3. Cellular and mtGSH in Diabetic Nephropathy and Other Renal Diseases Involving Tubular Epithelial Cell Hypertrophy

3.1. Diabetic Nephropathy

As noted above, changes in mitochondrial function are widely recognized to play a fundamental, underlying role in the biochemical and molecular changes in target tissues such as the kidneys that are adversely affected by diabetes. Depletion or oxidation of renal cellular GSH has been observed in several models of diabetic nephropathy [13,14,15,16,17,18]. To systematically assess the impact of diabetic nephropathy on renal PT cell function and GSH status, we produced diabetes in male Sprague-Dawley rats with streptozotocin (STZ) and examined renal function, mitochondrial function, and the status of GSH and other antioxidants at 1 month and 3 months after induction of diabetes [50]. STZ generates a Type 1 diabetes and nephropathy is a well-established pathological effect that typically occurs within 45 to 60 days after injection and establishment of hyperglycemia [52,53]. Hence, we chose 1 month and 3 months as time points to examine both early effects prior to the onset of frank nephropathy and those effects after nephropathy was clearly established.
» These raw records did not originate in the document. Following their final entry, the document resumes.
-- ==== Sys2Proof/Machine/State.lean ====
section
/-! DEFINITION. State: everything that the manual gives the part, as plain data; Fault, Refusal; State.reset.
Registers v, s, m, k, the special registers of a Group, call rows, scratchpad and tiles lie in the pool (R66, R78) and are
stored there only. -/

namespace Sys2Proof.Machine

/-- Register files of R66 (codes 0 v, 1 s, 2 m, 3 a of R130; k has no lookahead code). -/
inductive RegFile | v | s | m | a | k
deriving DecidableEq, Repr

/-- Roles of Groups (R306). -/
inductive Role | copy | matrix | vector
deriving DecidableEq, Repr

/-- FENCE kinds (R110). -/
inductive FenceKind | cl | dv | sy | sv
deriving DecidableEq, Repr

/-- Group states of R321; Saved and Retired are the image's, or the absence of the Group. A Fenced Group keeps the cluster on which it issued
the fence, whose check-ins it awaits (R110, R111), a Halted one the lanes that stand at its BKPT (R263). -/
inductive GState
  | held | running | committing | fenced (k : FenceKind) (cluster : Nat) | halted (lanes : List Nat)
deriving DecidableEq, Repr

/-- Why a lane's entry is waiting (R324). -/
inductive Wait
  | none
  /-- parked at a WAITM on m(d) (R192) -/
  | waitm (d : Nat)
  /-- parked at a BARS on Team Barrier b (R220) -/
  | bars (b : Nat)
  /-- BARW or BARS committed, arrival not yet counted (R341) -/
  | sent (bar : Nat)
  /-- arrival counted in the phase whose bit is ph (R341) -/
  | phase (bar : Nat) (ph : Bool)
  /-- the phase is complete, and its message is on its way to this core (R341): core Barrier of the home core -/
  | freed (bar : Nat)
  /-- ARVW: counter c below threshold (R216) -/
  | arrival (c thr : Nat)
  /-- WAITTL (R250) -/
  | timeline (q n : Nat)
  /-- RINGP: core ring r, slot not yet empty (R253) -/
  | ringEmpty (r slot : Nat)
  /-- RINGC: slot not yet full -/
  | ringFull (r slot : Nat)
  /-- WAITT (R261) -/
  | time (sec ns : Nat)
  /-- CONT without store room for n records (R255) -/
  | room (n : Nat)
  /-- the entry's word waits for a page walk (R351) -/
  | walk (ctx gran : Nat)
  /-- the entry's access stands in a home's fault queue, under this lane's number (R363) -/
  | parked (lane : Nat)
deriving DecidableEq, Repr

/-- One lane: word address, block priority, wait (R323). -/
structure Lane where
  pc : Nat
  prio : Nat
  wait : Wait
deriving DecidableEq, Repr

/-- XPFX payload (R123). -/
structure Xpfx where
  f4s : Bool
  f4en : Bool
  f4 : Nat
  sat : Bool
  rm : Nat
  zero : Bool
  mask : Nat
deriving DecidableEq, Repr

/-- The hint words of the sequence in progress (R122): words issued, first word, XPFX, LIMMs (hi, value). -/
structure Seq where
  n : Nat
  first : Nat
  xp : Option Xpfx
  limms : List (Bool × Nat)
deriving DecidableEq, Repr

/-- What a fault or trap carries: cause (R73), code, trapval, trappc. -/
structure TrapInfo where
  cause : Nat
  code : Nat
  val : Nat
  pc : Nat
deriving DecidableEq, Repr

/-- A long-latency word in flight (R87, R130): the registers awaited, its window (lanes, words left), the pool writes that its
return makes, whether its return raises UCE, the clk of its issue, and the memory channels that it reads (R418). -/
structure Pend where
  pc : Nat
  regs : List (RegFile × Nat)
  win : Option (List Nat × Nat)
  writes : List (Nat × List Byte)
  uce : Bool
  since : Nat
  chans : List Nat
deriving DecidableEq, Repr

/-- Entries of a write buffer in program order (R90, R92): device stores, near results, far REDs, cluster stores and REDs; a far
element names the word that issued it. -/
inductive BufItem
  | store (sy near : Bool) (pa : Nat) (bytes : List Byte)
  | farRed (pc pa : Nat) (o : AtomOp) (n opnd : Nat)
  | clStore (pa : Nat) (bytes : List Byte)
  | clRed (pa : Nat) (o : AtomOp) (n opnd : Nat)
  /-- a far ATOM element: the result goes to the pool address, with the compare value for cas -/
  | farAtom (pc pa : Nat) (o : AtomOp) (n opnd cmp ret : Nat)
  | clAtom (pa : Nat) (o : AtomOp) (n opnd cmp ret : Nat)
deriving DecidableEq, Repr

/-- Barrier instructions (R217). -/
inductive BarOp
  | init (count : Nat) | arrive | drop | wait | test (d : Nat) | all | query (d : Nat)
deriving DecidableEq, Repr

/-- At-commit effects of a Chunk, in program order (R86, R90). -/
inductive AtCommit
  | kwrite (k val : Nat)
  | push (q : Nat) (cmd : List Byte) (pair full : Nat) (lanes : List Nat)
  | rwr (core slot uid v ctr : Nat) (vals : List (Nat × Nat))
  | stw (core addr : Nat) (bytes : List Byte)
  | cont (die kernel prio : Nat) (recs : List (List Byte))
  | sregw (n val : Nat)
  | barrier (op : BarOp) (b pc : Nat) (lanes : List Nat)
  | ringp (core r slot : Nat)
  | ringrel (core r slot : Nat)
  | evict (line : Nat)
  | evictHome (line : Nat)
  | ckin (line : Nat)
  | yield (lane : Nat)
deriving DecidableEq, Repr

/-- Phases of an uncommitted Chunk (R89). -/
inductive Phase | opened | ended | soloWait | soloRun
deriving DecidableEq, Repr

/-- What happens to the Group once its Chunk has committed (R321). -/
inductive After
  | run
  | fence (k : FenceKind)
  | trap (t : TrapInfo) (lanes : List Nat)
  | halt (lanes : List Nat)
  | retire
deriving DecidableEq, Repr

/-- One undo entry: device-wide core, pool sector number, prior bytes (R81, R82). -/
structure Undo where
  core : Nat
  sector : Nat
  bytes : List Byte
deriving DecidableEq, Repr

/-- A Group's uncommitted Chunk (R89, R90; undo rows of R81). Pages: the translations that it used, by address and log2 of the size (R352). -/
structure Chunk where
  phase : Phase
  words : Nat
  reads : List Nat
  writes : List Nat
  clw : List Nat
  buf : List BufItem
  acts : List AtCommit
  uniform : List Byte
  lanes : List Lane
  undo : List Undo
  tiles : List Nat
  pages : List (Nat × Nat)
  nearLines : List Nat
  endClk : Nat
  after : After
  soloNs : Nat
  inTrap : Option (List Nat)
deriving DecidableEq, Repr

/-- Why a Group issues nothing although Running: its fault, its Barrier event, a request that was returned at a wall time and is to be
re-sent (R363). -/
inductive Hold
  | none
  | fault (ctx gran : Nat)
  | barrier
  | resend (since : Nat)
deriving DecidableEq, Repr

/-- A resident Group (R320). uid tells Groups that reuse a slot apart; trapWaits keeps, while lanes are in a trap entry, the Barrier waits
in which they stood (R280, R341). -/
structure Group where
  uid : Nat
  team : Nat
  index : Nat
  role : Role
  state : GState
  lanes : List Lane
  chunk : Chunk
  seq : Seq
  pend : List Pend
  hold : Hold
  chosen : Option (Nat × Nat)
  failed : List Nat
  ydem : Nat
  ykey : Nat
  arrival : Tab Nat
  mark : List Nat
  inTrap : Option (List Nat)
  trapWaits : Tab Wait
  mirrored : Bool
  mismatch : Bool
  capPending : Option Nat
  preempt : Bool
  release : List Nat
deriving DecidableEq, Repr

/-- A core Barrier (R335). -/
structure Barrier where
  nexp : Nat
  ph : Bool
  init : Bool
  expect : Nat
  arrived : Nat
deriving DecidableEq, Repr
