-- ==== Sys2Proof/Machine/Phys.lean ====
section
/-! DEFINITION. Physical memory: address map regions (R357), committed differences (R98), atomics (R206), the page walk (R346 to
R349). -/

namespace Sys2Proof.Machine

/-- The location word o of b = pa[39:8] under a matrix, rows from row i up (R357). -/
def locWord (b : Nat) : List Nat → Nat → Nat
  | [], _ => 0
  | r :: rs, i => (if parityOf 32 (r &&& b) then 2 ^ i else 0) + locWord b rs (i + 1)

/-- The enabled region that holds a device address (R357). -/
def regionOf (rs : List Region) (pa : Nat) : Option Region :=
  rs.find? (fun r => r.en && decide (r.base * 2 ^ 30 ≤ pa ∧ pa < r.base * 2 ^ 30 + 2 ^ r.lgsize))

/-- The location word of a device address (R357). -/
def locOf (rs : List Region) (pa : Nat) : Nat :=
  match regionOf rs pa with
  | some r => if r.rows = identityRows then pa / 256 % 2 ^ 32 else locWord (pa / 256 % 2 ^ 32) r.rows 0
  | none => pa / 256

/-- Where a byte is kept: device memory by location (so that a new map moves no byte, R358), host memory by address (R345). -/
def memKey (rs : List Region) (pa : Nat) : Nat :=
  if pa < 2 ^ 40 then locOf rs pa * 256 + pa % 256 else pa

/-- Physical addresses that R345 gives to device or host memory. -/
def physOk (pa : Nat) : Bool := decide (pa < 2 ^ 40 ∨ (2 ^ 49 ≤ pa ∧ pa < 2 ^ 50))

/-- Host memory (R345). -/
def isHost (pa : Nat) : Bool := decide (2 ^ 49 ≤ pa)

/-- The stack of a device address (R357). -/
def stackOf (rs : List Region) (pa : Nat) : Nat := locOf rs pa / 64 % 16

/-- The home slice of a line, from 0 to 23, and its die (R21, R357). -/
def sliceOf (rs : List Region) (pa : Nat) : Nat × Nat :=
  let o := locOf rs pa
  let st := o / 64 % 16
  (st / 4, (64 * (st % 4) + 2 * (o / 2 % 32) + o % 2) % 24)

/-- The row field of a location word (R357). -/
def rowOf (o : Nat) : Nat := o / 2 ^ 17

/-- A row of a bank: the location word without its column bits (R357). -/
def rowId (o : Nat) : Nat := o / 2 ^ 13 * 2 ^ 13 + o % 2 ^ 10

/-- Combinations of vectors over GF(2): a basis of pairs of vector and combination, and reduction by it. -/
def gfPairReduce (basis : List (Nat × Nat)) (v : Nat × Nat) : Nat × Nat :=
  basis.foldl (fun v e => if v.1 ^^^ e.1 < v.1 then (v.1 ^^^ e.1, v.2 ^^^ e.2) else v) v
def gfPairBasis (vs : List (Nat × Nat)) : List (Nat × Nat) :=
  vs.foldl (fun b v => let r := gfPairReduce b v; if r.1 = 0 then b else b ++ [r]) []

/-- The device address that a location word belongs to (R357). -/
def State.addressOf (s : State) (o : Nat) : Nat :=
  ((s.regions.filter (fun r => r.en)).findSome? (fun r =>
    let x := gfPairReduce (gfPairBasis ((upFrom 0 32).map (fun j => (locWord (2 ^ j) r.rows 0, 2 ^ j)))) (o, 0)
    let pa := x.2 * 256
    if x.1 = 0 ∧ r.base * 2 ^ 30 ≤ pa ∧ pa < r.base * 2 ^ 30 + 2 ^ r.lgsize then some pa else none)).getD 0

/-- Locations of the parity store: row bits 14:12 all 1 (R359). -/
def inParityStore (rs : List Region) (pa : Nat) : Bool := decide (pa < 2 ^ 40) && locOf rs pa / 2 ^ 29 == 7

/-- Bytes at consecutive physical addresses of a memory. -/
def physBytes (rs : List Region) (m : Memory) (pa : Nat) : Nat → List Byte
  | 0 => []
  | n + 1 => m.read (memKey rs pa) :: physBytes rs m (pa + 1) n

/-- Bytes written to consecutive physical addresses of a memory. -/
def physPut (rs : List Region) (m : Memory) (pa : Nat) : List Byte → Memory
  | [] => m
  | b :: bs => physPut rs (m.write (memKey rs pa) b) (pa + 1) bs

/-- binary32 addition under rne of an atomic fadd (R65, R206). -/
def atomFadd (a b : Nat) : Nat := (faddVal fmtF32 .rne (fdecode fmtF32 a) (fdecode fmtF32 b)).bits

/-- The new value of an atomic of n bits (R206); cmp is the compare value of cas. -/
def atomNew (o : AtomOp) (n old opnd cmp : Nat) : Nat :=
  match o with
  | .add => (old + opnd) % 2 ^ n
  | .sub => (old + (2 ^ n - opnd % 2 ^ n)) % 2 ^ n
  | .minS => if signedOf n opnd < signedOf n old then opnd else old
  | .maxS => if signedOf n old < signedOf n opnd then opnd else old
  | .minN => min old opnd
  | .maxN => max old opnd
  | .and => old &&& opnd
  | .or => old ||| opnd
  | .xor => old ^^^ opnd
  | .xch => opnd
  | .cas => if old = cmp then opnd else old
  | .fadd => atomFadd old opnd

/-- One committed item applied to device-scope memory (R98). Cluster items change nothing there. -/
def applyItem (rs : List Region) (m : Memory) (it : BufItem) : Memory :=
  match it with
  | .store _ _ pa bytes => physPut rs m pa bytes
  | .farRed _ pa o n x => physPut rs m pa (toBytes (n / 8) (atomNew o n (ofBytes (physBytes rs m pa (n / 8))) x 0))
  | .farAtom _ pa o n x cmp _ =>
    physPut rs m pa (toBytes (n / 8) (atomNew o n (ofBytes (physBytes rs m pa (n / 8))) x cmp))
  | .clStore _ _ => m
  | .clRed _ _ _ _ => m
  | .clAtom _ _ _ _ _ _ => m

/-- A unit's items applied in order (R98). -/
def applyItems (rs : List Region) (m : Memory) (its : List BufItem) : Memory := its.foldl (applyItem rs) m

/-- Memory as a device-scope read is served: every committed difference applied, in stamp order (R98). -/
def State.devMem (s : State) : Memory := s.diffs.foldl (fun m d => applyItems s.regions m d.items) s.mem

/-- A device-scope read of n bytes (R98). -/
def State.readPhys (s : State) (pa n : Nat) : List Byte := physBytes s.regions s.devMem pa n

/-- A device-scope read of an n-byte number. -/
def State.numPhys (s : State) (pa n : Nat) : Nat := ofBytes (s.readPhys pa n)

/-- A read by the device of an address given by software: the empty range stops the machine (R345). -/
def State.touch (s : State) (pa : Nat) : State := if physOk pa then s else { s with stop := some pa }

/-- The item that writes bytes at a physical address. -/
def storeItem (pa : Nat) (bytes : List Byte) : BufItem := .store false false pa bytes

/-- Sectors of n bytes from pa (R90). -/
def sectorsOf (pa n : Nat) : List Nat := upFrom (pa / 32) ((pa + n - 1) / 32 + 1 - pa / 32)

/-- The sectors that an item changes at device scope. -/
def itemSectors (it : BufItem) : List Nat :=
  match it with
  | .store _ _ pa bytes => sectorsOf pa bytes.length
  | .farRed _ pa _ n _ => sectorsOf pa (n / 8)
  | .farAtom _ pa _ n _ _ _ => sectorsOf pa (n / 8)
  | .clStore _ _ => []
  | .clRed _ _ _ _ => []
  | .clAtom _ _ _ _ _ _ => []

/-- The union of two lists of numbers, each number once. -/
def unionNat (a b : List Nat) : List Nat := b.foldl (fun acc x => if acc.contains x then acc else acc ++ [x]) a

/-- Two signatures intersect when their AND is nonzero in all four quarters (R91). -/
def sigHit (reads writes : List Nat) : Bool :=
  (List.range 4).all (fun q => reads.any (fun r => writes.any (fun w => Config.sigHash q r % 512 == Config.sigHash q w % 512)))

/-- The end of a page walk (R348): a leaf, or a fault of kind 1 missing or 2 malformed at a level, with the entry's address. -/
inductive WalkEnd
  | leaf (t : Tlb)
  | fault (kind lvl eaddr : Nat)
deriving DecidableEq, Repr

/-- Index and entry geometry of a level (R346): low bit of the index and its width, log2 of the next table's alignment. -/
def levelLow (l : Nat) : Nat := match l with | 0 => 45 | 1 => 32 | 2 => 25 | _ => 18
def levelWidth (l : Nat) : Nat := match l with | 0 => 12 | 1 => 13 | 2 => 7 | _ => 7
def nextAlign (l : Nat) : Nat := match l with | 0 => 2 ^ 16 | 1 => 2 ^ 10 | _ => 2 ^ 10

/-- The walk from a level's table (R346 to R348), the remaining levels as fuel. -/
def walkFrom (s : State) (ctx va : Nat) : Nat → Nat → Nat → WalkEnd
  | 0, l, table => .fault 2 l table
  | fuel + 1, l, table =>
    let ea := table + 8 * (va / 2 ^ levelLow l % 2 ^ levelWidth l)
    if !physOk ea then .fault 2 l ea
    else
      let e := s.numPhys ea 8
      let addr := field e 49 10 * 2 ^ 10
      if !bitAt e 0 then .fault 1 l ea
      else if field e 63 50 != 0 || field e 9 7 != 0 then .fault 2 l ea
      else if bitAt e 1 then
        if l = 0 || addr % 2 ^ levelLow l != 0 || !physOk addr then .fault 2 l ea
        else .leaf { unit := 480, ctx := ctx, va := va / 2 ^ levelLow l * 2 ^ levelLow l, lg := levelLow l, frame := addr, p := bitAt e 6,
                     priv := bitAt e 5, x := bitAt e 4, w := bitAt e 3, rd := bitAt e 2 }
      else if l = 3 || field e 6 2 != 0 || addr % nextAlign l != 0 || !physOk addr then .fault 2 l ea
      else walkFrom s ctx va fuel (l + 1) addr

/-- A Context, or a Free one. -/
def State.ctx (s : State) (c : Nat) : Ctx := s.ctxs.getD c Ctx.reset

def State.setCtx (s : State) (c : Nat) (x : Ctx) : State := { s with ctxs := s.ctxs.set c x }

/-- The walk of a Context's address (R346). -/
def State.walk (s : State) (ctx va : Nat) : WalkEnd := walkFrom s ctx va 4 0 (s.ctx ctx).ptroot

/-- The granule of an address: the 256 KiB unit of a translation fault (R350). -/
def granOf (va : Nat) : Nat := va / 2 ^ 18

/-- Whether a translation is of an address of a Context. -/
def Tlb.maps (t : Tlb) (ctx va : Nat) : Bool := t.ctx == ctx && decide (t.va ≤ va ∧ va < t.va + 2 ^ t.lg)

/-- The TLBs of a core and of its cluster, and of the engines (R351). -/
def coreTlb (c : Nat) : Nat := c
def clusterTlb (c : Nat) : Nat := 384 + c / 4
def engineTlb : Nat := 480

/-- The entry of one TLB for an address. -/
def State.tlbAt (s : State) (u ctx va : Nat) : Option Tlb := s.tlb.find? (fun t => t.unit == u && t.maps ctx va)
Surprisingly, significant changes in renal function in 1-month diabetic rats were observed, including lower body weight gain and increased kidney weight, plasma N-acetyl-β-d-glucosaminidase (NAG), urinary albumin, and urinary protein as compared to control rats [50]. Moreover, hematoxyl and eosin (H&E) and p-amino Shiff base (PAS) staining indicated modest development of proximal tubular hypertrophy, thickening of the glomerular basement membrane, glomerular hypertrophy, and mesangial expansion. State 3 respiration in suspensions of isolated renal cortical mitochondria from diabetic rats was also significantly higher than in those from 1-month control rats. Thus, adaptations to the chronic hyperglycemic state were already apparent at this early stage of diabetes. Renal damage, as indicated by plasma NAG, urinary albumin and protein, and histopathology, were exacerbated by 3 months of diabetes, indicating a progression of DN.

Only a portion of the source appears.